It was a moment of the kind Parliament is not supposed to provide anymore—not, at least, in the eyes of the endless drama critics who bemoan its fallen state. Conservative backbencher Stephen Woodworth had introduced a motion demanding that the House of Commons appoint a special committee to investigate the definition of a “human being” in the Criminal Code section concerning homicide:
“A child becomes a human being within the meaning of this Act when it has completely proceeded, in a living state, from the body of its mother, whether or not it has breathed, it has an independent circulation, or the navel string is severed.”
This language has come down to us basically verbatim from the original Criminal Code of 1892. Woodworth finds the definition puzzling, given the scientific evidence gathered since. Perhaps he thinks that the Victorians, with their passion for anatomy and experimentation, did not know that a fetus, midway through its gestation, already possesses many of the incipient traits and physical characteristics of a human being. In any event, Woodworth’s private member’s motion called for a hearing of medical evidence concerning whether “a child is or is not a human being before the moment of complete birth.”
Woodworth’s motion was widely discussed before coming to the floor, though most of the curiosity concerned whether the opposition leaders would break from the normal procedure on private members’ business and insist on caucus unity in defence of abortion. (The Liberals’ Bob Rae refused to apply the whip. The NDP’s Thomas Mulcair boasted that he wouldn’t need to.)
Woodworth defended his plan with great passion and dramatic gestures, receiving a smattering of applause as he quoted from Émile Zola’s intervention in France’s Dreyfus Affair of the 1890s: “I denounce to the conscience of honest people this pressure brought to bear upon the justice of our country.” Opposition members seized on this as a signal of the Conservatives’ “hidden agenda” surrounding abortion. “What I find dishonest about this speech is that, in reality, what the member wants to do is recriminalize abortion,” complained Liberal Denis Coderre. “We will end up criminalizing abortion again,” agreed the NDP’s Françoise Boivin. Hedy Fry rambled on, Fry-like, about everything from multiple sclerosis to The Handmaid’s Tale.
And then Gordon O’Connor rose from his seat on the government side, immediately behind the Prime Minister. O’Connor, a retired brigadier-general, is the chief Conservative whip—the living symbol, in other words, of the ministry’s discipline and unity. His words bit with surprising sharpness. “The House of Commons . . . is not a laboratory,” he admonished Woodworth. “It is not a house of faith, an academic setting or a hospital. It is a legislature, and a legislature deals with law.” The Criminal Code definition of a human being, he said, is not a medical one; it is a purely legal test defining the moment when personal rights receive protection independent from those of the mother. It is quite reasonable, he added, that this should happen at the moment of their physical separation.
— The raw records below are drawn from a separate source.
/-- O29. For every state and operand each JMP form completes: pc is the low 16 bits of the operand field's own address, of the pointer in the field, or of the pointer read at the field plus X (decision D40); registers, flags and memory are unchanged. Source: 42_branches_jumps.md section 2 (R121), 40_addressing_modes.md section 2. -/
def Obligations.JumpsTruncateTheirTarget : Prop :=
  ∀ s : State,
    (∀ f, Completes (.jmpAbs f) s fun t =>
      t.pc = low16 (s.pc + 1) ∧ Ran (2 + Config.hcyc .jmp) s t ∧ Frame [] [] s t ∧ SameBytes s t) ∧
    (∀ p x, Completes (.jmpInd p x) s fun t =>
      t.pc = low16 p ∧ Ran (4 + Config.hcyc .jmp) s t ∧ Frame [] [] s t ∧ SameBytes s t) ∧
    (∀ f, Completes (.jmpXInd f) s fun t =>
      t.pc = low16 (s.read64 (s.pc + 1 + s.x)) ∧ Ran (4 + Config.hcyc .jmp) s t ∧ Frame [] [] s t ∧ SameBytes s t)

/-- O30. For every state and operand both JSR forms complete: the word at the old SP is the low word of pc + 17, SP goes down by 2, pc is the low 16 bits of the effective address, no other byte, register or flag changes. Which word is pushed is decision D18, the step of SP decision D13 (log 20). Source: 42_branches_jumps.md section 2 (R122), 92_eei_decisions.md D13, D18. -/
def Obligations.JsrPushesTheNextAddress : Prop :=
  ∀ s : State,
    let pushed := fun (cyc : Nat) (t : State) =>
      (t.read16 s.sp).toNat = (s.pc + 17).toNat % 65536 ∧ t.sp = s.sp - 2 ∧ SameBytesBut s.sp 2 s t ∧ Frame [.sp] [] s t ∧
        Ran (cyc + Config.hcyc .jsr) s t
    (∀ f, Completes (.jsrAbs f) s fun t => t.pc = low16 (s.pc + 1) ∧ pushed 2 t) ∧
    (∀ f, Completes (.jsrXInd f) s fun t => t.pc = low16 (s.read64 (s.pc + 1 + s.x)) ∧ pushed 4 t)

/-- O31. For every state RTS completes: pc is the zero-extended word at SP + 2, SP goes up by 2, registers, flags and memory are otherwise unchanged. No adjustment of the address is decision D18, the step of SP decision D13 (log 20). Source: 42_branches_jumps.md section 2 (R123), 92_eei_decisions.md D13, D18. -/
def Obligations.RtsPullsThePc : Prop :=
  ∀ s : State, Completes .rts s fun t =>
    t.pc.toNat = (s.read16 (s.sp + 2)).toNat ∧ t.sp = s.sp + 2 ∧ Ran (Config.hcyc .rts) s t ∧ Frame [.sp] [] s t ∧ SameBytes s t

/-- O32. For every state and operand, RTS in the state after either JSR form completes with SP as before the JSR and pc the low 16 bits of the address after the JSR (decisions D13, D18, log 20). Source: 42_branches_jumps.md section 2, 70_reset_and_hazards.md section 3. -/
def Obligations.RtsReturnsFromJsr : Prop :=
  ∀ (s t : State) (f : Field), exec (.jsrAbs f) s = .next t ∨ exec (.jsrXInd f) s = .next t →
    Completes .rts t fun u => u.sp = s.sp ∧ u.pc = low16 (s.pc + 17)

/-- O33. For every state BRK completes: the word at the old SP is the low word of pc + 1, the byte at SP - 2 is P as it was, SP goes down by 3, I is set, D cleared, pc is the word at 0xFFE6 after the pushes, the core keeps its stop reason, 8 cycles; no other flag, register or byte changes. Widths by decisions D14, D18, D19 (log 20). Source: 43_traps_halts.md (R130), 60_exceptions.md section 6 (R224), 92_eei_decisions.md D14, D18, D19. -/
def Obligations.BrkEntersTheTrap : Prop :=
  ∀ s : State, Completes .brk s fun t =>
    (t.read16 s.sp).toNat = (s.pc + 1).toNat % 65536 ∧ t.read8 (s.sp - 2) = s.p ∧ t.sp = s.sp - 3 ∧
    t.flag .interruptDisable = true ∧ t.flag .decimal = false ∧ t.pc.toNat = (t.read16 0xFFE6).toNat ∧
    (∀ k, k ≠ s.sp → k ≠ s.sp + 1 → k ≠ s.sp - 2 → t.read8 k = s.read8 k) ∧
    Frame [.sp] [.interruptDisable, .decimal] s t ∧ Ran 8 s t

/-- O34. For every state: after BRK, PLP completes with P as before the BRK, and then RTS completes with P and SP as before the BRK and pc the low 16 bits of the address after it. The spec derives this return; there is no return-from-interrupt instruction (N6). Source: 60_exceptions.md section 7, 91_not_in_source.md N6. -/
def Obligations.PlpThenRtsReturnsFromBrk : Prop :=
  ∀ s t : State, exec .brk s = .next t → Completes .plp t fun u =>
    u.p = s.p ∧ Completes .rts u fun v => v.p = s.p ∧ v.sp = s.sp ∧ v.pc = low16 (s.pc + 1)

/-- O35. For every state, size, opcode and words COP completes: the capture is exactly those, whatever was captured before; the stop reason is COPROCESSOR; pc is 3 + 2*size further, not truncated; no register, flag or byte changes. The address of the size byte is decision D21 (log 20). Source: 43_traps_halts.md (R131), 60_exceptions.md section 6 (R225), 92_eei_decisions.md D21. -/
def Obligations.CopCapturesAndStops : Prop :=
  ∀ (s : State) (size op : Byte) (words : List Word), Completes (.cop size op words) s fun t =>
    t.cop = some ⟨size, op, words⟩ ∧ t.stop = .coprocessor ∧ Advanced (3 + 2 * size.toNat) (Config.hcyc .cop) s t ∧
    SameRegsBut [] s t ∧ SameFlagsBut [] s t ∧ SameHidden s t ∧ SameBytes s t

/-- O36. For every running state with the byte 0x02 at pc, step answers a next state whose capture has the byte at pc + 1 as size, the byte at pc + 2 as opcode and, word by word, the words at pc + 3 + 2i. The opcode byte is the default map's (log 7), the layout decision D21. Source: 43_traps_halts.md (R131), 30_encoding.md section 3 (R64). -/
def Obligations.SteppedCopCapturesTheMemoryBlock : Prop :=
  ∀ s : State, s.stop = .running → s.read8 s.pc = 0x02 →
    ∃ t c, step s = .next t ∧ t.cop = some c ∧ t.stop = .coprocessor ∧
      c.size = s.read8 (s.pc + 1) ∧ c.opcode = s.read8 (s.pc + 2) ∧ c.words.length = c.size.toNat ∧
      ∀ i < c.size.toNat, c.words[i]? = some (s.read16 (s.pc + 3 + BitVec.ofNat 64 (2 * i)))

/-- O37. For every state STP and WAI complete with stop reason STOP and WAIT, pc one further, and no register, flag, byte, capture or pending interrupt changed; WAI does not look at the pending interrupt (decision D22, log 16). Source: 43_traps_halts.md (R132, R133), 92_eei_decisions.md D22. -/
def Obligations.StpAndWaiHalt : Prop :=
  ∀ s : State,
    (Completes .stp s fun t => t.stop = .stop ∧ Advanced 1 (Config.hcyc .stp) s t ∧ t.cop = s.cop ∧
      SameRegsBut [] s t ∧ SameFlagsBut [] s t ∧ SameHidden s t ∧ SameBytes s t) ∧
    (Completes .wai s fun t => t.stop = .wait ∧ Advanced 1 (Config.hcyc .wai) s t ∧ t.cop = s.cop ∧
      SameRegsBut [] s t ∧ SameFlagsBut [] s t ∧ SameHidden s t ∧ SameBytes s t)

/-- O38. For every state MVN and MVP complete: A[15:0] is one less modulo 2^16 and A[63:16] unchanged, pc is the instruction's own address unless A[15:0] was 0 and then one further; X, Y, every flag and every byte are unchanged. The count register and the absence of a transfer are decision D23 (log 17). Source: 44_block_move.md (R140, R141), 92_eei_decisions.md D23. -/
def Obligations.BlockMoveStepCountsDown : Prop :=
  ∀ s : State, Completes .mvn s (CountedDown (Config.hcyc .mvn) s) ∧ Completes .mvp s (CountedDown (Config.hcyc .mvp) s)

/-- O39. For every state with A[15:0] = n: after each of the first n executions of MVN (MVP) pc is back at the instruction; after n + 1 A[15:0] is 0xFFFF, A[63:16], X, Y, SP, flags and memory are as at the start and pc is one further. It rests on decision D23 (log 17). Source: 44_block_move.md (corner cases of R140), 92_eei_decisions.md D23. -/
def Obligations.BlockMoveRepeatsCountPlusOneTimes : Prop :=
  ∀ (i : Instr) (s : State), i = .mvn ∨ i = .mvp →
    (∀ k ≤ s.a.toNat % 65536, ∃ t, execN i k s = .next t ∧ t.pc = s.pc) ∧
    ∃ t, execN i (s.a.toNat % 65536 + 1) s = .next t ∧ NarrowWrite s.a t.a 0xFFFF ∧ t.pc = s.pc + 1 ∧
      Frame [.a] [] s t ∧ SameBytes s t

/-- O40. For every state each transfer completes: the destination holds the source's 64 bits; TAX TAY TXA TXY TYA TYX TSA TSX TBA TDC set N to bit 63 and Z to all bits zero; TXS TAS TCD write no flag; the source, the other registers and flags and every byte are unchanged; pc is one further, tpc is the instruction's address and HCYC of the handler is charged. The register D of TCD and TDC is decision D24 (log 19), tpc and the step of pc decisions D25 and D27 (log 11). Source: 45_transfers.md (R145 to R158), 92_eei_decisions.md D24, D25, D27. -/
def Obligations.TransfersCopyAllSixtyFourBits : Prop :=
  ∀ s : State,
    Completes .tax s (LoadedNZ .x s.a (Config.hcyc .tax) s) ∧ Completes .tay s (LoadedNZ .y s.a (Config.hcyc .tay) s) ∧
    Completes .txa s (LoadedNZ .a s.x (Config.hcyc .txa) s) ∧ Completes .txy s (LoadedNZ .y s.x (Config.hcyc .txy) s) ∧
    Completes .tya s (LoadedNZ .a s.y (Config.hcyc .tya) s) ∧ Completes .tyx s (LoadedNZ .x s.y (Config.hcyc .tyx) s) ∧
    Completes .tsa s (LoadedNZ .a s.sp (Config.hcyc .tsa) s) ∧ Completes .tsx s (LoadedNZ .x s.sp (Config.hcyc .tsx) s) ∧
    Completes .tba s (LoadedNZ .a s.b (Config.hcyc .tba) s) ∧ Completes .tdc s (LoadedNZ .a s.d (Config.hcyc .tdc) s) ∧
    Completes .txs s (Loaded .sp s.x (Config.hcyc .txs) s) ∧ Completes .tas s (Loaded .sp s.a (Config.hcyc .tas) s) ∧
    Completes .tcd s (Loaded .d s.a (Config.hcyc .tcd) s)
O’Connor went further. He denounced the oft-repeated right-wing heckle that abortion is “unregulated” in Canada. It happens to be absent from the criminal law, O’Connor observed, but the provinces regulate their medical professions, and the doctors in turn regulate their own conduct. The provincial governments and the medical colleges have agreed that since abortion cannot be abolished, it ought to be provided safely by, and to those whose private judgment allows for it. “The decision of whether or not to terminate a pregnancy is essentially a moral decision,” said the whip, “and in a free and democratic society, the conscience of the individual must be paramount and take precedence over that of the state.”
O’Connor concluded by reaffirming that the Conservative determination not to reopen Canada’s abortion debate is unwavering. “Society has moved on and I do not believe this proposal should proceed,” he said. “As well, it is in opposition to our government’s position. Accordingly I will not support [this] motion. I will vote against it and I recommend that others oppose it.” Bizarrely, this firm declaration of principles did not derail the opposition clamour: the NDP’s Niki Ashton complained that the Conservatives had a “Trojan Horse agenda” and would “turn the clock back” on reproductive rights the minute they were able. (Isn’t a Trojan Horse something you park outside the walls of a place you haven’t conquered yet? Why would the Conservatives need one?)
What is interesting about O’Connor’s brief speech is that it frames reproductive choice as a matter of small-C conservative principles. He appealed not only to libertarian considerations of individual conscience, but to the idea that regulations should be made at the political level closest to the citizen. Viewed in this light, the Harper rule against legislating on abortion is not just a convenient, cynical means to social peace and election success. It suggests the influence within the government caucus of a Charter-friendly breed of conservative, one whose first instinct is not always to “stand athwart history yelling, stop.”